[REBOL] Challenging script idea Re:
From: sterling:rebol at: 29-Aug-2000 14:29
Well, it sounded fun so here's what I've got. The output running it
on the two files you talked about is at the bottom. The diff shows a
list of blocks with tokens and a number which is how many times that
token was in the file. You may see the same token listed in the diff
for each file if the number of appearances is different.
Well, enjoy!
Sterling
REBOL [
Title: "Simple token diff"
Purpose: {
I don't know, really. It just tries to
figure out how many REBOL tokens are different
between two files. Somebody thought it would
be neat. ;) Maybe they'll ake it complete and
fix whatever lurking bugs there are in this code.}
Author: "Sterling Newton"
]
a: ask "File or URL #1? "
b: ask "File or URL #2? "
get-type: func [item [string!]] [
switch/default true reduce [
found? find item "://" [item: to-url item]
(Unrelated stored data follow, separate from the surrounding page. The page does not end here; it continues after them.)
/-! ### `State.setFault`: A FAULT bit set -/

@[simp] theorem State.setFault_st (s : State) (f : FaultBit) : (s.setFault f).st = s.st := rfl
@[simp] theorem State.setFault_cnt (s : State) (f : FaultBit) : (s.setFault f).cnt = s.cnt := rfl
@[simp] theorem State.setFault_cur (s : State) (f : FaultBit) : (s.setFault f).cur = s.cur := rfl
@[simp] theorem State.setFault_act (s : State) (f : FaultBit) : (s.setFault f).act = s.act := rfl
@[simp] theorem State.setFault_rdy (s : State) (f : FaultBit) : (s.setFault f).rdy = s.rdy := rfl
@[simp] theorem State.setFault_rdySel (s : State) (f : FaultBit) : (s.setFault f).rdySel = s.rdySel := rfl
@[simp] theorem State.setFault_held (s : State) (f : FaultBit) : (s.setFault f).held = s.held := rfl
@[simp] theorem State.setFault_heldSel (s : State) (f : FaultBit) : (s.setFault f).heldSel = s.heldSel := rfl
@[simp] theorem State.setFault_mem (s : State) (f : FaultBit) : (s.setFault f).mem = s.mem := rfl
@[simp] theorem State.setFault_eref (s : State) (f : FaultBit) : (s.setFault f).eref = s.eref := rfl
@[simp] theorem State.setFault_lim1 (s : State) (f : FaultBit) : (s.setFault f).lim1 = s.lim1 := rfl
@[simp] theorem State.setFault_lim2 (s : State) (f : FaultBit) : (s.setFault f).lim2 = s.lim2 := rfl
@[simp] theorem State.setFault_lim3 (s : State) (f : FaultBit) : (s.setFault f).lim3 = s.lim3 := rfl
@[simp] theorem State.setFault_ckacc (s : State) (f : FaultBit) : (s.setFault f).ckacc = s.ckacc := rfl
@[simp] theorem State.setFault_sym (s : State) (f : FaultBit) : (s.setFault f).sym = s.sym := rfl
@[simp] theorem State.setFault_matched (s : State) (f : FaultBit) : (s.setFault f).matched = s.matched := rfl
@[simp] theorem State.setFault_fault (s : State) (f : FaultBit) : (s.setFault f).fault = s.fault ||| f.code := rfl
@[simp] theorem State.setFault_out (s : State) (f : FaultBit) : (s.setFault f).out = s.out := rfl
@[simp] theorem State.setFault_cfg (s : State) (f : FaultBit) : (s.setFault f).cfg = s.cfg := rfl
@[simp] theorem State.setFault_inbox (s : State) (f : FaultBit) : (s.setFault f).inbox = s.inbox := rfl
@[simp] theorem State.setFault_response (s : State) (f : FaultBit) : (s.setFault f).response = s.response := rfl

/-! ### `State.raise`: `fault(F)` -/

@[simp] theorem State.raise_st (s : State) (f : FaultBit) : (s.raise f).st = s.st := rfl
@[simp] theorem State.raise_cnt (s : State) (f : FaultBit) : (s.raise f).cnt = s.cnt := rfl
@[simp] theorem State.raise_cur (s : State) (f : FaultBit) : (s.raise f).cur = s.cur := rfl
@[simp] theorem State.raise_act (s : State) (f : FaultBit) : (s.raise f).act = s.act := rfl
@[simp] theorem State.raise_rdy (s : State) (f : FaultBit) : (s.raise f).rdy = s.rdy := rfl
@[simp] theorem State.raise_rdySel (s : State) (f : FaultBit) : (s.raise f).rdySel = s.rdySel := rfl
@[simp] theorem State.raise_held (s : State) (f : FaultBit) : (s.raise f).held = s.held := rfl
@[simp] theorem State.raise_heldSel (s : State) (f : FaultBit) : (s.raise f).heldSel = s.heldSel := rfl
@[simp] theorem State.raise_mem (s : State) (f : FaultBit) : (s.raise f).mem = s.mem := rfl
@[simp] theorem State.raise_eref (s : State) (f : FaultBit) : (s.raise f).eref = s.eref := rfl
@[simp] theorem State.raise_lim1 (s : State) (f : FaultBit) : (s.raise f).lim1 = s.lim1 := rfl
@[simp] theorem State.raise_lim2 (s : State) (f : FaultBit) : (s.raise f).lim2 = s.lim2 := rfl
@[simp] theorem State.raise_lim3 (s : State) (f : FaultBit) : (s.raise f).lim3 = s.lim3 := rfl
@[simp] theorem State.raise_ckacc (s : State) (f : FaultBit) : (s.raise f).ckacc = s.ckacc := rfl
@[simp] theorem State.raise_sym (s : State) (f : FaultBit) : (s.raise f).sym = s.sym := rfl
@[simp] theorem State.raise_matched (s : State) (f : FaultBit) : (s.raise f).matched = s.matched := rfl
@[simp] theorem State.raise_fault (s : State) (f : FaultBit) : (s.raise f).fault = s.fault ||| f.code := rfl
@[simp] theorem State.raise_out (s : State) (f : FaultBit) : (s.raise f).out = s.out := rfl
@[simp] theorem State.raise_cfg (s : State) (f : FaultBit) : (s.raise f).cfg = s.cfg := rfl
@[simp] theorem State.raise_inbox (s : State) (f : FaultBit) : (s.raise f).inbox = s.inbox := rfl
@[simp] theorem State.raise_response (s : State) (f : FaultBit) : (s.raise f).response = some ⟨false, 0⟩ := rfl

/-! ### `State.setReference`: The reference and the limits -/

@[simp] theorem State.setReference_st (s : State) (e : Word32) : (s.setReference e).st = s.st := rfl
@[simp] theorem State.setReference_cnt (s : State) (e : Word32) : (s.setReference e).cnt = s.cnt := rfl
@[simp] theorem State.setReference_cur (s : State) (e : Word32) : (s.setReference e).cur = s.cur := rfl
@[simp] theorem State.setReference_act (s : State) (e : Word32) : (s.setReference e).act = s.act := rfl
@[simp] theorem State.setReference_rdy (s : State) (e : Word32) : (s.setReference e).rdy = s.rdy := rfl
@[simp] theorem State.setReference_rdySel (s : State) (e : Word32) : (s.setReference e).rdySel = s.rdySel := rfl
@[simp] theorem State.setReference_held (s : State) (e : Word32) : (s.setReference e).held = s.held := rfl
@[simp] theorem State.setReference_heldSel (s : State) (e : Word32) : (s.setReference e).heldSel = s.heldSel := rfl
@[simp] theorem State.setReference_mem (s : State) (e : Word32) : (s.setReference e).mem = s.mem := rfl
@[simp] theorem State.setReference_eref (s : State) (e : Word32) : (s.setReference e).eref = e := rfl
@[simp] theorem State.setReference_lim1 (s : State) (e : Word32) : (s.setReference e).lim1 = limit1 e := rfl
@[simp] theorem State.setReference_lim2 (s : State) (e : Word32) : (s.setReference e).lim2 = limit2 e := rfl
@[simp] theorem State.setReference_lim3 (s : State) (e : Word32) : (s.setReference e).lim3 = limit3 e := rfl
@[simp] theorem State.setReference_ckacc (s : State) (e : Word32) : (s.setReference e).ckacc = s.ckacc := rfl
@[simp] theorem State.setReference_sym (s : State) (e : Word32) : (s.setReference e).sym = s.sym := rfl
@[simp] theorem State.setReference_matched (s : State) (e : Word32) : (s.setReference e).matched = s.matched := rfl
@[simp] theorem State.setReference_fault (s : State) (e : Word32) : (s.setReference e).fault = s.fault := rfl
@[simp] theorem State.setReference_out (s : State) (e : Word32) : (s.setReference e).out = s.out := rfl
@[simp] theorem State.setReference_cfg (s : State) (e : Word32) : (s.setReference e).cfg = s.cfg := rfl
@[simp] theorem State.setReference_inbox (s : State) (e : Word32) : (s.setReference e).inbox = s.inbox := rfl
@[simp] theorem State.setReference_response (s : State) (e : Word32) : (s.setReference e).response = s.response := rfl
found? find item "%" [item: to-file next item]
] [a: to-file a]
item
]
a: get-type a
b: get-type b
; the unique tokens and totals blocks
foreach item [a-tokens b-tokens a-totals b-totals] [
set item copy []
]
file1: load/next a
file2: load/next b
tokenize-block: func [
blk [block!] tokens [block!] totals [block!]
/local tmp idx]
[
while [not empty? blk] [
either block? blk/1 [
tokenize-block load/next form blk/1 tokens totals
] [
either tmp: find tokens blk/1 [
idx: index? tmp
totals/:idx/2: totals/:idx/2 + 1
] [
append tokens blk/1
repend/only totals [blk/1 1]
]
]
blk: load/next blk/2
]
]
tokenize-block load/next file1 a-tokens a-totals
tokenize-block load/next file2 b-tokens b-totals
print ["The two files differ by:" length? difference a-tokens b-tokens "tokens."]
print ["----- Tokens in" a "not in" b "-----"]
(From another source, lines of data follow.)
-- ==== Sys2Proof/Tests/Slice0.lean ====
section
/-! SUPPORT. Tests: ill-formed configurations refused, words written out from the encoding decoded, one-step behaviour
against the vectors of spec/95_test_vectors.md, and for each obligation with hypotheses a witness that meets them. -/

namespace Sys2Proof.Tests

open Sys2Proof.Machine

/-! ### The configuration check (R6): an ill-formed configuration for each clause -/

theorem test_cfg32_cfg64_well_formed : Config.cfg32.wf = true ∧ Config.cfg64.wf = true := by decide
theorem test_refuses_log2L_3 : ({ Config.cfg32 with log2L := 3 } : Config).lengthOk = false := by decide
theorem test_refuses_log2L_11 : ({ Config.cfg64 with log2L := 11 } : Config).wf = false := by decide
theorem test_refuses_equal_thresholds : ({ Config.cfg32 with tLow := 64 } : Config).thresholdsOk = false := by decide
theorem test_refuses_tLow_0 : ({ Config.cfg32 with tLow := 0 } : Config).wf = false := by decide
theorem test_refuses_tHigh_513 : ({ Config.cfg32 with tHigh := 513 } : Config).wf = false := by decide
theorem test_refuses_nSilence_0 : ({ Config.cfg32 with nSilence := 0 } : Config).countsOk = false := by decide
theorem test_refuses_nGuard_65536 : ({ Config.cfg32 with nGuard := 65536 } : Config).wf = false := by decide
theorem test_refuses_nsym_1 : ({ Config.cfg32 with nsym := 1 } : Config).nsymOk = false := by decide
theorem test_refuses_nsym_3_for_L_32 : ({ Config.cfg32 with nsym := 3 } : Config).binsOk = false := by decide
theorem test_refuses_nsym_7_for_L_64 : ({ Config.cfg64 with nsym := 7 } : Config).wf = false := by decide
theorem test_admits_nsym_6_for_L_64 : ({ Config.cfg64 with nsym := 6 } : Config).wf = true := by decide

/-- An ill-formed configuration has no state (R6). -/
theorem test_check_refuses : ({ Config.cfg32 with nsym := 1 } : Config).check = none := by decide

/-- LOG2L = 4 meets clause (a) but no NSYM meets (e) and (f) with it (log 15). -/
theorem test_log2L_4_has_no_frame : ({ Config.cfg32 with log2L := 4, nsym := 2 } : Config).binsOk = false := by decide

/-! ### Decoding: words of R70 and R75, written out -/

theorem test_decode_system :
    decode (.command 0x0000000000) = .ok .nop ∧ decode (.command 0x00FFFFFFFF) = .ok .nop ∧
    decode (.command 0x5000090000) = .ok (.rdsr 9) ∧ decode (.command 0x510001FFFF) = .ok (.rdsym 1) ∧
    decode (.command 0x52000100CC) = .ok (.wrsym 1 0xCC) ∧ decode (.command 0x520001ABCC) = .ok (.wrsym 1 0xCC) := by
  decide

theorem test_decode_arith :
    decode (.command 0x10FF9C4000) = .ok (.smul (-100) 16384) ∧ decode (.command 0x110005FFFF) = .ok (.sqr 5) ∧
    decode (.command 0x12FFFD0004) = .ok (.magsq (-3) 4) := by decide

theorem test_decode_acquire :
    decode (.command 0x2000000000) = .ok .take ∧ decode (.command 0x2112345678) = .ok .release ∧
    decode (.command 0x22001F0000) = .ok (.lds 31) ∧ decode (.command 0x230009000A) = .ok (.sts 9 10) ∧
    decode (.command 0x2400000000) = .ok .xform := by decide

theorem test_decode_quantizer :
    decode (.command 0x3000000000) = .ok .thresh ∧ decode (.command 0x310A3D70A4) = .ok (.setref 171798692) ∧
    decode (.command 0x32000003B6) = .ok (.qe 950) ∧ decode (.command 0x33000F0000) = .ok (.qbin 15) ∧
    decode (.command 0x3400010000) = .ok (.qsym 1) ∧ decode (.command 0x3500000000) = .ok .decodeFrame := by decide

theorem test_decode_checksum :
    decode (.command 0x400000001B) = .ok (.ckinit 0x1B) ∧ decode (.command 0x4100000034) = .ok (.ckbyte 0x34) ∧
    decode (.command 0x4200000000) = .ok .ckfin ∧ decode (.command 0x43000001CC) = .ok (.ckcmp 0xCC) ∧
    decode (.command 0x4400000000) = .ok .validate ∧ decode (.command 0x4500000000) = .ok .emit := by decide

theorem test_decode_events :
    decode (.tick 0x240) = .ok (.tick 576) ∧ decode (.tick 0x3FF) = .ok (.tick 1023) ∧
    decode .reset = .ok .reset := by decide

/-- R79: `SMUL -100, 16384` assembles to 0x10FF9C4000, `QE 950` to 0x32000003B6. -/
theorem test_encode : encode (.smul (-100) 16384) = .command 0x10FF9C4000 ∧
    encode (.qe 950) = .command 0x32000003B6 ∧ encode (.wrsym 1 0xCD) = .command 0x52000100CD := by decide

/-- R76: the ends of the reserved ranges. -/
theorem test_reserved_ops : ∀ op ∈ [0x01, 0x0F, 0x13, 0x1F, 0x25, 0x2F, 0x36, 0x3F, 0x46, 0x4F, 0x53, 0xFF],
    decode (.command (commandWord (BitVec.ofNat 8 op) 0 0)) = .error (.reservedOpcode (BitVec.ofNat 8 op)) := by decide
foreach item intersect diff: difference a-totals b-totals a-totals [
probe item
]
print ["----- Tokens in" b "not in" a "-----"]
foreach item intersect diff b-totals [
probe item
]
> Don't laugh, but...
>
> I was noticing in the script library (web section)
> that mailpage.r and websend.r are identical. So
> here's the challenge: as powerful as parse (and other
> language processing features) is, can someone come up
> with a script that would analyze the tokens in a pair
> of scripts and determine when they are essentially the same?
>
> __________________________________________________
> Do You Yahoo!?
> Yahoo! Mail - Free email you can access from anywhere!
> http://mail.yahoo.com/
========== results from the two web page emailing scripts ==========
>> do %/home/moses/temp/diff.r
File or URL #1? http://www.rebol.com/library/html/mailpage.html
File or URL #2? http://www.rebol.com/library/html/websend.html
The two files differ by: 14 tokens.
----- Tokens in http://www.rebol.com/library/html/mailpage.html not in http://www.rebol.com/library/html/websend.html
-----
[Email 2]
[a 2]
[Page 1]
[mailpage.r 1]
[10-Sep-1999 1]
[page. 1]
[(simple) 1]
[http://www.rebol.com/releases.html</font> 1]
----- Tokens in http://www.rebol.com/library/html/websend.html not in http://www.rebol.com/library/html/mailpage.html
-----
[Page 2]
[Emailer 1]
[websend.r 1]
[20-May-1999 1]
[Fetch 1]
[a 1]
[and 1]
[it 1]
[as 1]
[email. 1]
[email 1]
[http://www.rebol.com</font> 1]